I'm not sure how this can happen:

Errors during downloading metadata for repository 'http_kojipkgs_fedoraproject_org_repos_rawhide_latest_basearch':
  - Status code: 404 for https://kojipkgs.fedoraproject.org/repos/rawhide/latest/x86_64/repodata/d5852081fe17f07cdbeae5e4b6f11cae2e760f83c5c011769e10b9b2842c9e63-filelists.xml.gz (IP: 38.145.60.20)
  - Status code: 404 for https://kojipkgs.fedoraproject.org/repos/rawhide/latest/x86_64/repodata/4a9333dbad0f011c9b5ce60fee4bddc71c1558a320a910ed9753fb604be49c98-primary.xml.gz (IP: 38.145.60.20)
Error: Failed to download metadata for repo 'http_kojipkgs_fedoraproject_org_repos_rawhide_latest_basearch': Yum repo downloading error: Downloading error(s): repodata/4a9333dbad0f011c9b5ce60fee4bddc71c1558a320a910ed9753fb604be49c98-primary.xml.gz - Cannot download, all mirrors were already tried without success; repodata/d5852081fe17f07cdbeae5e4b6f11cae2e760f83c5c011769e10b9b2842c9e63-filelists.xml.gz - Cannot download, all mirrors were already tried without success
WARNING: Dnf command failed, retrying, attempt #2, sleeping 10s
...

Copr tries 3 times (about a minute) and then fails. Any ideas? It looks like
there's the 'repomd.xml' file for a longter time period which points to the
outdated metadata files that are already removed. But that would be weird...
perhaps caching?

kevin commented 2 years ago

Note that this repodata is regnerated all the time by kojira. Whenever anything changes in the buildroot.

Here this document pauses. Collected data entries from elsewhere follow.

-- ==== Sys2Proof/Machine/Parse.lean ====
section
/-! DEFINITION. The structure stage of the Sorzeind loader: frames into records, and records into a stream (R184 to R187, R214 stage 2). -/
-- Log entries (notes/assumptions): DESIGN CHOICE 182; DEDUCED 63.

namespace Sys2Proof.Machine

/-- A failure that the loader reports: its code (R220), its section and its frame (R214). -/
structure LdrFail where
  code : Nat
  section_ : Nat
  frame : Nat
  deriving DecidableEq, Repr

/-- A record: its type, its section, its first frame, how many frames it takes and its bytes. -/
structure RawRec where
  type : Nat
  section_ : Nat
  frame : Nat
  frames : Nat
  bytes : List Byte
  deriving DecidableEq, Repr

/-- A run of frames whose record has not ended; `flags` says that a header's reserved bit was set. -/
structure Run where
  type : Nat
  section_ : Nat
  frame : Nat
  bytes : List Byte
  flags : Bool

/-- What the structure stage holds while it reads frames: the last head accepted and its counts, the records and frames since, and the
records so far, last first. -/
structure Reader where
  cur : Nat := 0
  headFrame : Nat := 0
  wantRecs : Nat := 0
  wantFrames : Nat := 0
  recs : Nat := 0
  frames : Nat := 0
  run : Option Run := none
  done : List RawRec := []

/-- A record type's section (R187): the high nibble of the type; a head may stand in every section. -/
def typeOk (ty sec : Nat) : Bool :=
  decide (1 ≤ sec) && decide (sec ≤ 10) &&
    (ty = 0 || (ty / 16 = sec && ty ∈ [0x11, 0x21, 0x31, 0x41, 0x51, 0x52, 0x53, 0x54, 0x61, 0x71, 0x81, 0x91, 0x92, 0xA1, 0xA2]))

/-- Whether a record has the length of its type (R185, R187). -/
def sizeOk (ty : Nat) (p : List Byte) : Bool :=
  let n := p.length
  decide (n ≤ 65536) &&
    match ty with
    | 0x00 => n = 8
    | 0x11 => n = 48
    | 0x21 => n = 16
    | 0x31 => n = 12
    | 0x41 => n = 260
    | 0x51 => n = 8
    | 0x52 => n = 40
    | 0x53 => decide (40 ≤ n) && (n - 8) % 32 = 0 && decide (n ≤ 8 + 32 * 2047)
    | 0x54 => n = 16
    | 0x61 => n = 32
    | 0x71 => n = 16
    | 0x81 => decide (16 ≤ n) && n = 16 + 8 * recField p 4 2
    | 0x91 => n = 64
    | 0x92 => n = 36
    | 0xA1 => n = 64
    | _ => n = 128

/-- Whether a record's reserved fields and bits are zero (R185, R188 to R210). Bits that a record's table neither names nor calls reserved are taken
one by one: those of SVC and APBM above the named ones must be zero too, and those of SCRUB are ignored (DESIGN CHOICE, notes/assumptions/182.md). -/
def reservedOk (ty : Nat) (p : List Byte) : Bool :=
  let z := fun lo n => recField p lo n = 0
  let zb := fun lo n hi b => bits (recField p lo n) hi b = 0
  match ty with
  | 0x11 => zb 7 1 7 1 && z 37 1 && z 40 8
  | 0x21 => zb 1 1 7 1 && z 5 11
  | 0x31 => z 2 2 && zb 4 4 30 24 && zb 8 4 31 13
  | 0x51 => z 5 3
  | 0x52 => zb 2 1 7 4 && z 3 1 && z 28 12
  | 0x53 => z 4 4
  | 0x54 => z 8 8
  | 0x61 => zb 3 1 7 5 && z 6 2 && zb 20 5 39 36 && z 25 7
  | 0x71 => z 4 4 && zb 8 8 63 53
  | 0x81 => zb 10 1 7 2 && z 11 5
  | 0x91 => zb 4 1 7 4 && zb 15 1 7 1 && z 56 8
  | 0x92 => z 3 1 && z 9 1
  | 0xA2 => z 122 6
  | _ => true

/-- How many records of a type a stream may hold, for the types that R187 limits as such. -/
def perStream : List (Nat × Nat × Nat) := [(0x11, 1, 1), (0x21, 1, 16), (0x91, 1, 4096), (0xA1, 1, 1), (0xA2, 0, 1)]

/-- The counts of the section that ends: the head's and those of R187. -/
def Reader.closed (r : Reader) : Option LdrFail :=
  if r.cur = 0 then none
  else if r.recs = r.wantRecs ∧ r.frames = r.wantFrames ∧ perStream.all (fun x => x.1 / 16 ≠ r.cur ||
      let n := (r.done.filter fun y => y.type = x.1).length
      decide (x.2.1 ≤ n) && decide (n ≤ x.2.2)) then none
  else some ⟨0x08, r.cur, r.headFrame⟩

/-- A record ends. -/
def Reader.close (r : Reader) (u : Run) (next : Nat) : Except LdrFail Reader :=
  let head := u.section_ ≠ r.cur
  match if head then r.closed else none with
  | some f => .error f
  | none =>
    if !sizeOk u.type u.bytes then .error ⟨0x09, u.section_, u.frame⟩
    else if u.flags || !reservedOk u.type u.bytes then .error ⟨0x0A, u.section_, u.frame⟩
    else
      let done := ⟨u.type, u.section_, u.frame, next - u.frame, u.bytes⟩ :: r.done
      .ok (if head then
        { cur := u.section_, headFrame := u.frame, wantRecs := recField u.bytes 0 4, wantFrames := recField u.bytes 4 4, done := done }
      else { r with recs := r.recs + 1, frames := r.frames + (next - u.frame), run := none, done := done })

/-- One frame, number `i`. -/
def Reader.frame (r : Reader) (i : Nat) (f : List Byte) : Except LdrFail Reader :=
  let h := recField f 0 4
  let ty := bits h 7 0
  let len := bits h 15 8
  let sec := bits h 23 16
  let more := bit h 24
  let head := fun code : Nat => (.error ⟨code, r.cur, i⟩ : Except LdrFail Reader)
  if recField f 4 4 ≠ 0xFFFFFFFF - h then head 0x04
  else if len = 0 ∨ 56 < len ∨ (f.drop (8 + len)).any (· ≠ 0) then head 0x05
  else if (match r.run with | some u => ty ≠ u.type || sec ≠ u.section_ | none => false) then head 0x06
  else if more ∧ len < 56 then head 0x05
  else if r.run.isNone ∧ !typeOk ty sec then head 0x06
  else if r.run.isNone ∧ ((sec ≠ r.cur ∧ (sec ≠ r.cur + 1 ∨ ty ≠ 0)) ∨ (sec = r.cur ∧ ty = 0)) then .error ⟨0x07, sec, i⟩
  else
    let pay := (f.drop 8).take len
    let flags := decide (1 < bits h 31 24)
    let u : Run := match r.run with
      | some u => { u with bytes := u.bytes ++ pay, flags := u.flags || flags }
      | none => ⟨ty, sec, i, pay, flags⟩
    if more then .ok { r with run := some u } else r.close u (i + 1)

/-- The frames of a stream, from number `i` on. -/
def Reader.read : Nat → List Byte → Nat → Reader → Except LdrFail Reader
  | 0, _, _, r => .ok r
  | n + 1, bs, i, r => match r.frame i (bs.take 64) with
    | .ok r => Reader.read n (bs.drop 64) (i + 1) r
    | .error f => .error f

/-- Stage 2: the records of a stream of `n` frames, in frame order. -/
def structureStage (n : Nat) (img : List Byte) : Except LdrFail (List RawRec) :=
  match Reader.read n img 0 {} with
  | .error f => .error f
  | .ok r => match r.run with
    | some u => .error ⟨0x09, u.section_, u.frame⟩
    | none =>
      if r.cur ≠ 10 then .error ⟨0x07, r.cur + 1, n - 1⟩
      else match r.closed with
        | some f => .error f
        | none => .ok r.done.reverse

/-! ### Records by type (R188 to R212) -/

/-- The records of one type. -/
def ofType {α : Type} (ty : Nat) (f : List Byte → Nat → α) (rs : List RawRec) : List α :=
  (rs.filter fun r => r.type = ty).map fun r => f r.bytes r.frame

/-- The stream that checked records spell. -/
def Stream.ofRecs (n : Nat) (rs : List RawRec) : Stream :=
  let g := recField
  let ident := match rs.find? fun r => r.type = 0x11 with | some r => r.bytes | none => []
  let sig := rs.find? fun r => r.type = 0xA2
  { ident := g ident 8 8
    signed := sig.isSome
    keyId := match sig with | some r => g r.bytes 0 8 | none => 0
    digest := match rs.find? fun r => r.type = 0xA1 with | some r => r.bytes | none => []
    frames := n
    classes := ofType 0x21 (fun p f => ⟨g p 0 1, bit (g p 1 1) 0, g p 2 2, g p 4 1, f⟩) rs
    slots := ofType 0x31 (fun p f => ⟨g p 0 1, g p 1 1, BitVec.ofNat 32 (g p 4 4), BitVec.ofNat 32 (g p 8 4), f⟩) rs
    cbs := ofType 0x41 (fun p f => ⟨g p 0 1, g p 1 1, g p 2 2, p.drop 4, f⟩) rs
    banks := ofType 0x51 (fun p f => ⟨g p 0 1, g p 1 1, g p 2 2, bit (g p 4 1) 0, f⟩) rs
    parts := ofType 0x52 (fun p f => ⟨g p 0 1, g p 1 1, g p 2 1, g p 4 2, g p 6 2, g p 8 8, g p 16 8, g p 24 4, f⟩) rs
    datas := ofType 0x53 (fun p f => ⟨g p 0 1, g p 1 1, g p 2 2, p.drop 8, f⟩) rs
    swash := ofType 0x54 (fun p f => ⟨g p 0 1, g p 1 1, g p 2 2, g p 4 2, g p 6 1, g p 7 1, f⟩) rs
    wins := ofType 0x61 (fun p f => ⟨g p 0 1, g p 1 1, g p 2 1, g p 3 1, g p 4 2, g p 8 8, g p 16 4, g p 20 5, f⟩) rs
    rands := ofType 0x71 (fun p f => ⟨g p 0 1, g p 1 1, g p 2 1, g p 3 1, g p 8 8, f⟩) rs
    progs := ofType 0x81 (fun p f => ⟨g p 0 1, g p 1 1, g p 2 2, g p 4 2, g p 6 1, g p 7 1, g p 8 1, g p 9 1, g p 10 1,
      (List.range (g p 4 2)).map fun i => BitVec.ofNat 64 (g p (16 + 8 * i) 8), f⟩) rs
    layers := ofType 0x91 (fun p f => ⟨g p 0 2, g p 2 1, g p 3 1, g p 4 1, g p 5 1, g p 6 1, g p 7 1, g p 8 1, g p 9 1, g p 10 1, g p 11 1,
      g p 12 1, g p 13 1, g p 14 1, bit (g p 15 1) 0, g p 16 4, g p 20 4, g p 24 8, g p 32 8, g p 40 8, g p 48 8, f⟩) rs
    buckets := ofType 0x92 (fun p f => ⟨g p 0 2, g p 2 1, g p 4 4, g p 8 1, g p 10 2, g p 12 4, g p 16 4, g p 20 4, g p 24 4, g p 28 4,
      g p 32 4, f⟩) rs }

end Sys2Proof.Machine
end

If it gets the repomd.xml and then tries to get those other repodata files based on the repomd.xml, it might be the repodata has changed since then, and it needs to retry re-reading the repodata.xml.

Not sure how to handle this any better. ;(

The old repodata is kept in https://kojipkgs.fedoraproject.org/repos/f36-build/ ie, it moves the existing one, makes a new one and points 'lates' to it. Perhaps something could be done with that?

praiskup commented 2 years ago

If it gets the repomd.xml and then tries to get those other repodata files based on the repomd.xml, it might be the repodata has changed since then, and it needs to retry re-reading the repodata.xml.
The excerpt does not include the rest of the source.